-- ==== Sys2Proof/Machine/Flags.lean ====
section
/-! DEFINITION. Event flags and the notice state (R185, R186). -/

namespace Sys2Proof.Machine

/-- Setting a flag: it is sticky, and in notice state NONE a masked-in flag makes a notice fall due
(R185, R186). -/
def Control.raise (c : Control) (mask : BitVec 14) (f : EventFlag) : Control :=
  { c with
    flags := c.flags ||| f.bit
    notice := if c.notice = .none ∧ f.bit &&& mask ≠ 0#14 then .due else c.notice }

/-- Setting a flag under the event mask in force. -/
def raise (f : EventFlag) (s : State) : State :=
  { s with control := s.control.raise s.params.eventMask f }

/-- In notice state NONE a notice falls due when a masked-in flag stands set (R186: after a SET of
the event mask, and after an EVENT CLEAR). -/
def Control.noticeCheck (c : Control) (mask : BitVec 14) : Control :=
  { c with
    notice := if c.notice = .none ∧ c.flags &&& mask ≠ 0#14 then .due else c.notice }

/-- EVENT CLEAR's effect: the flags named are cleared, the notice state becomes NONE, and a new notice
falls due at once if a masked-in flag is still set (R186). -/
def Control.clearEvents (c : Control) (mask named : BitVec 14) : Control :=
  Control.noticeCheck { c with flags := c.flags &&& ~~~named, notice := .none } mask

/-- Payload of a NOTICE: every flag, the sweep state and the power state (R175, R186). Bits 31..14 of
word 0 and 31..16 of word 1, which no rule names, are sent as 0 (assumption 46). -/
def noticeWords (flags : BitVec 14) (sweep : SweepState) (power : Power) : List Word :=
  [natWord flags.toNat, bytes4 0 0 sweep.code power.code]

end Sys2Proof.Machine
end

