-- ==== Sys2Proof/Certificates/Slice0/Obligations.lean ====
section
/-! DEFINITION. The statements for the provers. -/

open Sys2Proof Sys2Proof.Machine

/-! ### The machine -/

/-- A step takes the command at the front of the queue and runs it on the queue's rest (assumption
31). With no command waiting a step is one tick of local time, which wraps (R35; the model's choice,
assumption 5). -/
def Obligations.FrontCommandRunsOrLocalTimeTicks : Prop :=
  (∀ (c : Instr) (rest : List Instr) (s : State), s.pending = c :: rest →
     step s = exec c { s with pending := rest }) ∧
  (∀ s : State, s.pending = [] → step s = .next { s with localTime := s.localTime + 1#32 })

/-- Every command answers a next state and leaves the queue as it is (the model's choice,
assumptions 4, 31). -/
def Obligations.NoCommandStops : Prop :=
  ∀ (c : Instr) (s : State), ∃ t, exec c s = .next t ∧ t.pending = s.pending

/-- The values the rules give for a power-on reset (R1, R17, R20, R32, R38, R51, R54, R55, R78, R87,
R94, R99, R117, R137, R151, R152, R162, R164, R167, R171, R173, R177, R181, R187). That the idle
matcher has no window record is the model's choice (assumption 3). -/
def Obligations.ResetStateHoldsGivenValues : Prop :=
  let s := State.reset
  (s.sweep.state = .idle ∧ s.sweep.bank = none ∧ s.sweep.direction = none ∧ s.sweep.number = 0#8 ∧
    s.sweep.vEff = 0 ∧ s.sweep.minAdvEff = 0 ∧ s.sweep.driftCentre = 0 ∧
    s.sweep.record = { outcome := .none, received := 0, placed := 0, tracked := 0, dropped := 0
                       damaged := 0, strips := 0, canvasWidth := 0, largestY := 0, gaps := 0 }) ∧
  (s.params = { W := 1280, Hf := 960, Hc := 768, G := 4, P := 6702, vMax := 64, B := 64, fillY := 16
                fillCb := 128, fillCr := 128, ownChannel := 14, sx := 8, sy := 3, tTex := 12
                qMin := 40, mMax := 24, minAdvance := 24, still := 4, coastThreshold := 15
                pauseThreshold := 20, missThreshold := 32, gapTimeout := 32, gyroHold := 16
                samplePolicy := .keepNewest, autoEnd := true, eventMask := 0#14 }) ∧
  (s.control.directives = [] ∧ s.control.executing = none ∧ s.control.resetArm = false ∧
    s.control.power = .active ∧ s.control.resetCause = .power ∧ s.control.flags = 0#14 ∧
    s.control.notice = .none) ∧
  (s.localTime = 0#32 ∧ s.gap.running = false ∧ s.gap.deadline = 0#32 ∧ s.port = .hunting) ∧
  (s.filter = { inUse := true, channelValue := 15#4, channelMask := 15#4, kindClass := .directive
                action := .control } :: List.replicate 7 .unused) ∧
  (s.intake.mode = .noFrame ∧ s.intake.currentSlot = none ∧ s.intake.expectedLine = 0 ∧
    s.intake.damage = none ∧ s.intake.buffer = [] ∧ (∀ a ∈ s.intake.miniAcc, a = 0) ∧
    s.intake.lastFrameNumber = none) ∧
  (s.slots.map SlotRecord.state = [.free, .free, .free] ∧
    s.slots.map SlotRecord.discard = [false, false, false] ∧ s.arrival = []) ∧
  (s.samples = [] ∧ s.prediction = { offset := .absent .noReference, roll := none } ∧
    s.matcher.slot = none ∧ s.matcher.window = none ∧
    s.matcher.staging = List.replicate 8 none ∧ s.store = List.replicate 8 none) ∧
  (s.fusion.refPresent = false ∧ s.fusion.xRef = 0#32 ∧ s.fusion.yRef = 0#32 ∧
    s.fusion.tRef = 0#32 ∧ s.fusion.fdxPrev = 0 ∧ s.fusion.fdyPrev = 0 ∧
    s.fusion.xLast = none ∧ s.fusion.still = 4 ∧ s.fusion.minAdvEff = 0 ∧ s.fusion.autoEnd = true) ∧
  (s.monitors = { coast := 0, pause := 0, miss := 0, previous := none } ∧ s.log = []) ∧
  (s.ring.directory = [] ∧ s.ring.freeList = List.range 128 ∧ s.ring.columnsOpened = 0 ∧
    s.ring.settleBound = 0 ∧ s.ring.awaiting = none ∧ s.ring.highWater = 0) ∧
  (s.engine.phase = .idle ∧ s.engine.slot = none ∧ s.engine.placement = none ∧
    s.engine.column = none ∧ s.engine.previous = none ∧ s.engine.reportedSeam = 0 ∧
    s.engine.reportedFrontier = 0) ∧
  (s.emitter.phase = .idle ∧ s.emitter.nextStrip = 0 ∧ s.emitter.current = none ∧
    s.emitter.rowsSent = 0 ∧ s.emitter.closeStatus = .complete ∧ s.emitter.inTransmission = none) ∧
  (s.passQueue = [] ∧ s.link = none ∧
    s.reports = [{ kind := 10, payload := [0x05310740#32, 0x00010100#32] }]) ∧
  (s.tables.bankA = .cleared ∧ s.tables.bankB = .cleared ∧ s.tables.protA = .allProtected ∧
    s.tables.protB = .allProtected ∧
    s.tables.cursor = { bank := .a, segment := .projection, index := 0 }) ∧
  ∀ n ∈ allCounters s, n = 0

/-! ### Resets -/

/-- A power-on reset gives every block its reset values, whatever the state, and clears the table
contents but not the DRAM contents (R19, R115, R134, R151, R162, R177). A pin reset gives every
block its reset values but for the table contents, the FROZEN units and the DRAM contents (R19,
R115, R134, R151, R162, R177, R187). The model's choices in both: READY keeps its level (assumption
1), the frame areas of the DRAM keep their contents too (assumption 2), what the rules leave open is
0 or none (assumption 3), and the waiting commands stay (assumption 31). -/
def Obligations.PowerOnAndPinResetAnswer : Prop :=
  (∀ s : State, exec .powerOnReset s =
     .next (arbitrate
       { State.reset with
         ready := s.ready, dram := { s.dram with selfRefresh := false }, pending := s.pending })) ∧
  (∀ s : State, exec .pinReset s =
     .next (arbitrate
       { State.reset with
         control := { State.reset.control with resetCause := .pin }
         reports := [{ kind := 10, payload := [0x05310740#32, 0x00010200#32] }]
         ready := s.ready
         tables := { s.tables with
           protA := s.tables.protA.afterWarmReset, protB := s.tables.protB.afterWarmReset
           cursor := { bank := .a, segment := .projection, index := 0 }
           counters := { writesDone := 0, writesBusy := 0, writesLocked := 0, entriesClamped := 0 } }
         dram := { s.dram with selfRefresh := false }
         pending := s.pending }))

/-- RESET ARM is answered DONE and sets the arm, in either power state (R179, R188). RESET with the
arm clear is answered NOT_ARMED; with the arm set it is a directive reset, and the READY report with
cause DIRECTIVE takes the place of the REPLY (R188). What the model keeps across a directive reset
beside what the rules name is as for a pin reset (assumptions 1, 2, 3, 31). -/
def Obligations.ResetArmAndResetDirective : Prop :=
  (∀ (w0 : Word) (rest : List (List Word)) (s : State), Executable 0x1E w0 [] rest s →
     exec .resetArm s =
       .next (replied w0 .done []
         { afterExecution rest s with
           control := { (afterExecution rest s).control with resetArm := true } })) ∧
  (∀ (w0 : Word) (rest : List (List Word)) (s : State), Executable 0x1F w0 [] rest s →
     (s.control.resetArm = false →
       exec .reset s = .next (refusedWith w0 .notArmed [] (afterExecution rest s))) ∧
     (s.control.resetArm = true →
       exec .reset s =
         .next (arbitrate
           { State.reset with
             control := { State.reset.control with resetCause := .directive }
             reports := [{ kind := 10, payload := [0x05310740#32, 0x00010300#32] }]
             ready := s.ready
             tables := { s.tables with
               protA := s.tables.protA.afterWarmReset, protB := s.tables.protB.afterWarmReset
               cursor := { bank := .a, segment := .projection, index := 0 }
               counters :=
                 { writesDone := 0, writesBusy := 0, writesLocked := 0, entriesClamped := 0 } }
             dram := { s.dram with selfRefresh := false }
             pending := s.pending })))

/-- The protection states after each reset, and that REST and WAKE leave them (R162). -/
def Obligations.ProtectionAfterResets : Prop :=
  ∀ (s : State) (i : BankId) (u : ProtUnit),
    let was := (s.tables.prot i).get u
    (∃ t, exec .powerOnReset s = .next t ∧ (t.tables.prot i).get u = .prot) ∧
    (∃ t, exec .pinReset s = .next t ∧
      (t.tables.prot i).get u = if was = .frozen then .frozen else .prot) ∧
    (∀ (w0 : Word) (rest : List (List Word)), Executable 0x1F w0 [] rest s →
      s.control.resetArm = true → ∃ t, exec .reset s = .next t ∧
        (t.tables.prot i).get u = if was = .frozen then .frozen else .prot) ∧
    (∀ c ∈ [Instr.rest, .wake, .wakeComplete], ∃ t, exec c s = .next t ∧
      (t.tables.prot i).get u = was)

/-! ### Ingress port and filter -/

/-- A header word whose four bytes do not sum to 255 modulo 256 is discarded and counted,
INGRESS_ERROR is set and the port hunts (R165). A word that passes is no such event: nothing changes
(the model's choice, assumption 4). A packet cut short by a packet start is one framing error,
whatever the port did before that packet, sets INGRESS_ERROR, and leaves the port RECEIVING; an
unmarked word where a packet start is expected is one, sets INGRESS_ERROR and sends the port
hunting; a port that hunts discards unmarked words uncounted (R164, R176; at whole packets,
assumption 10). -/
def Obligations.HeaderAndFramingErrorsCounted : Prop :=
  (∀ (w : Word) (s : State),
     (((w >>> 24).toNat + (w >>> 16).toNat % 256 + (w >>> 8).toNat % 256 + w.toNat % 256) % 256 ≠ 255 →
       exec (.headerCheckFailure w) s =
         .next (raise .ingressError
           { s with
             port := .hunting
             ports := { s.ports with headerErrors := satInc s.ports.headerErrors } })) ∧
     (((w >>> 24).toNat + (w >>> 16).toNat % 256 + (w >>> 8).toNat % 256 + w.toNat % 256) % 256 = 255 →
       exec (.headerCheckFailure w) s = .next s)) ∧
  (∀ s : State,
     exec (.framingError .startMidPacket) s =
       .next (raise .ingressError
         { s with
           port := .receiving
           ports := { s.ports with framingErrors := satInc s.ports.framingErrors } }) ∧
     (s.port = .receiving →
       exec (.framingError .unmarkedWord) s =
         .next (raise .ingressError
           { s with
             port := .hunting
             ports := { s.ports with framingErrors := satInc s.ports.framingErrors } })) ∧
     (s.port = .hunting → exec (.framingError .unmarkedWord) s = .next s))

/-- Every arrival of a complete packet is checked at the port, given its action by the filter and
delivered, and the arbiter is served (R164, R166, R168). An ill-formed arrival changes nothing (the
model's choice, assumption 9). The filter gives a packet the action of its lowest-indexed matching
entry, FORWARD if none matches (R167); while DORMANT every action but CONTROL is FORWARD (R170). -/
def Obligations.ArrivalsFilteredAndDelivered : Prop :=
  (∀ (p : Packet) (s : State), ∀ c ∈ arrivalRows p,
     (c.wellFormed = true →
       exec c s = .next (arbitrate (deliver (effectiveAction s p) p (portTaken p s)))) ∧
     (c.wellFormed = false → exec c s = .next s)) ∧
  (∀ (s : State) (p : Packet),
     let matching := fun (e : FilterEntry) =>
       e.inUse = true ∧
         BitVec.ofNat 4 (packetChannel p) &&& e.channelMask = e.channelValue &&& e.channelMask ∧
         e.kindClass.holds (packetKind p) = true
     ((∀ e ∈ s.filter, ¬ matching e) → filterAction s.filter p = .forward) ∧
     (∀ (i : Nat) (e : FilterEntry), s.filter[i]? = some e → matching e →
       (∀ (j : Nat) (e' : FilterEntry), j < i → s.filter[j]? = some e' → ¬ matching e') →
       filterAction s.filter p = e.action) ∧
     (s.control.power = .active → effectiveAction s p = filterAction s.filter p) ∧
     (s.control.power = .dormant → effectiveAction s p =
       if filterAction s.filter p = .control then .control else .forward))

★ ★ ★ ★ ★ ★ ★

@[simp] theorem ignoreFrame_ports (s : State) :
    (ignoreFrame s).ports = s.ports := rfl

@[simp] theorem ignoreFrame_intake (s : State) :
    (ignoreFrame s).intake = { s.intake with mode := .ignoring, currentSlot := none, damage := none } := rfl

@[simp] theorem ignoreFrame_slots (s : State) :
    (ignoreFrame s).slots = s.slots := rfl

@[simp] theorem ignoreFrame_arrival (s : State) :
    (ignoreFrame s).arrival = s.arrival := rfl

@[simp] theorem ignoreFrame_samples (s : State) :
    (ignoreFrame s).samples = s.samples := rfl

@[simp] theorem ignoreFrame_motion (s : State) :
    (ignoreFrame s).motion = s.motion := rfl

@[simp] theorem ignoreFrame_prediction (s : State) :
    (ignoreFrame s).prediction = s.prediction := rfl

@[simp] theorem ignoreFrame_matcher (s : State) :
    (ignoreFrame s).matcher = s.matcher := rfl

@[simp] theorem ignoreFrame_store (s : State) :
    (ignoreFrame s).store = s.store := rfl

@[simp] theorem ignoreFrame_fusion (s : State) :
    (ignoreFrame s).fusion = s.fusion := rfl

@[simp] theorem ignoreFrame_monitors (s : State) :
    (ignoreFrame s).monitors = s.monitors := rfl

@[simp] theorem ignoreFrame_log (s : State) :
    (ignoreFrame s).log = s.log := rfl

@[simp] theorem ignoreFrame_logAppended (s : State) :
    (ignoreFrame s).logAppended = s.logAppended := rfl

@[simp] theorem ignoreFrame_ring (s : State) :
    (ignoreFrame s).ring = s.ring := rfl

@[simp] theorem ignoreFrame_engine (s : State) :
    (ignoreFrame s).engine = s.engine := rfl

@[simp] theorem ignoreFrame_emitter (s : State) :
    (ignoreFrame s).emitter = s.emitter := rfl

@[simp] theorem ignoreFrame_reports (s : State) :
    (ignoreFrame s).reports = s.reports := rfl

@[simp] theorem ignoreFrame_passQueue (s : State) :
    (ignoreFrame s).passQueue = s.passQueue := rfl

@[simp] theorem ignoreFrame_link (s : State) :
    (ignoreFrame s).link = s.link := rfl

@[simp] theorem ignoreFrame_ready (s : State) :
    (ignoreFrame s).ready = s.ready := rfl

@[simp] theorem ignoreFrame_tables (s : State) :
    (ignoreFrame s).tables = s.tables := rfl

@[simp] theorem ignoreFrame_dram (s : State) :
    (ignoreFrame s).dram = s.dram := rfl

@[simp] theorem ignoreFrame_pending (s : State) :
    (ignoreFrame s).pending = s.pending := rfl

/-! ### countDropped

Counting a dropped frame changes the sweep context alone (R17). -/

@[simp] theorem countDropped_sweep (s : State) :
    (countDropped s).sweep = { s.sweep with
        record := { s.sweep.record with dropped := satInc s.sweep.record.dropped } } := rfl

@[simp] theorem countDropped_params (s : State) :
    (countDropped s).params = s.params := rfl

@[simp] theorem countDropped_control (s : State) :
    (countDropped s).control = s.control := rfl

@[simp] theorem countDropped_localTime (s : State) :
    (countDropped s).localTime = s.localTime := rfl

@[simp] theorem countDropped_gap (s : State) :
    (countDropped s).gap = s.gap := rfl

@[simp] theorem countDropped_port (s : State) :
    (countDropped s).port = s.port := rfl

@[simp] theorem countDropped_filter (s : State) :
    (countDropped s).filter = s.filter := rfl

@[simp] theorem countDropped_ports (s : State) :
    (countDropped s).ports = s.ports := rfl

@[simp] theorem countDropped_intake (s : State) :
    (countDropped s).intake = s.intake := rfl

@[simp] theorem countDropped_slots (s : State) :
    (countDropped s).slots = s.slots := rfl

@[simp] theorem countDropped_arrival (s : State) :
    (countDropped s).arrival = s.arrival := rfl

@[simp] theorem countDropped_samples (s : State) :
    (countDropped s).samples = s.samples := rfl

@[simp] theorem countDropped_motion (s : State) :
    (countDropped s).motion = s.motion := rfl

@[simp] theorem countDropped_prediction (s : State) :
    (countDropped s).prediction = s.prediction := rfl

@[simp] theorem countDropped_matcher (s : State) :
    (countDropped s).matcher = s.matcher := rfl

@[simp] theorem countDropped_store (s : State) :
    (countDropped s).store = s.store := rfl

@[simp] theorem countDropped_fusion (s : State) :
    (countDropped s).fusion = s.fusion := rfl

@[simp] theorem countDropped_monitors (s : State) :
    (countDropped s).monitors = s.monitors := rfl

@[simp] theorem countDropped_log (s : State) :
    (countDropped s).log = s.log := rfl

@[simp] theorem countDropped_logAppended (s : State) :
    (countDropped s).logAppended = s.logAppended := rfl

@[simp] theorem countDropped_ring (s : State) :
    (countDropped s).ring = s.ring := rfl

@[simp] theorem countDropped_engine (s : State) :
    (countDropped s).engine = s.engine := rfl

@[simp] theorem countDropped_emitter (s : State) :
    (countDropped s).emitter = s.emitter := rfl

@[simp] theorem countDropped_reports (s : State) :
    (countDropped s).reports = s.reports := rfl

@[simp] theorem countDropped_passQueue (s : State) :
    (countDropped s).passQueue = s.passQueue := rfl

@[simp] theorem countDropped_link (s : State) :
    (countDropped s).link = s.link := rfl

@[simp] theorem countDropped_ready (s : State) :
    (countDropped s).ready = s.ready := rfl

★ ★ ★ ★ ★ ★ ★

● What is needed: Print again the lines of the entries above that fall between the line holding "-- ==== Sys2Proof/Machine/Flags.lean" and the line holding "in force. -/", inclusive, exactly as they stand.

● Result:
-- ==== Sys2Proof/Machine/Flags.lean ====
section
/-! DEFINITION. Event flags and the notice state (R185, R186). -/

namespace Sys2Proof.Machine

/-- Setting a flag: it is sticky, and in notice state NONE a masked-in flag makes a notice fall due
(R185, R186). -/
def Control.raise (c : Control) (mask : BitVec 14) (f : EventFlag) : Control :=
  { c with
    flags := c.flags ||| f.bit
    notice := if c.notice = .none ∧ f.bit &&& mask ≠ 0#14 then .due else c.notice }

/-- Setting a flag under the event mask in force. -/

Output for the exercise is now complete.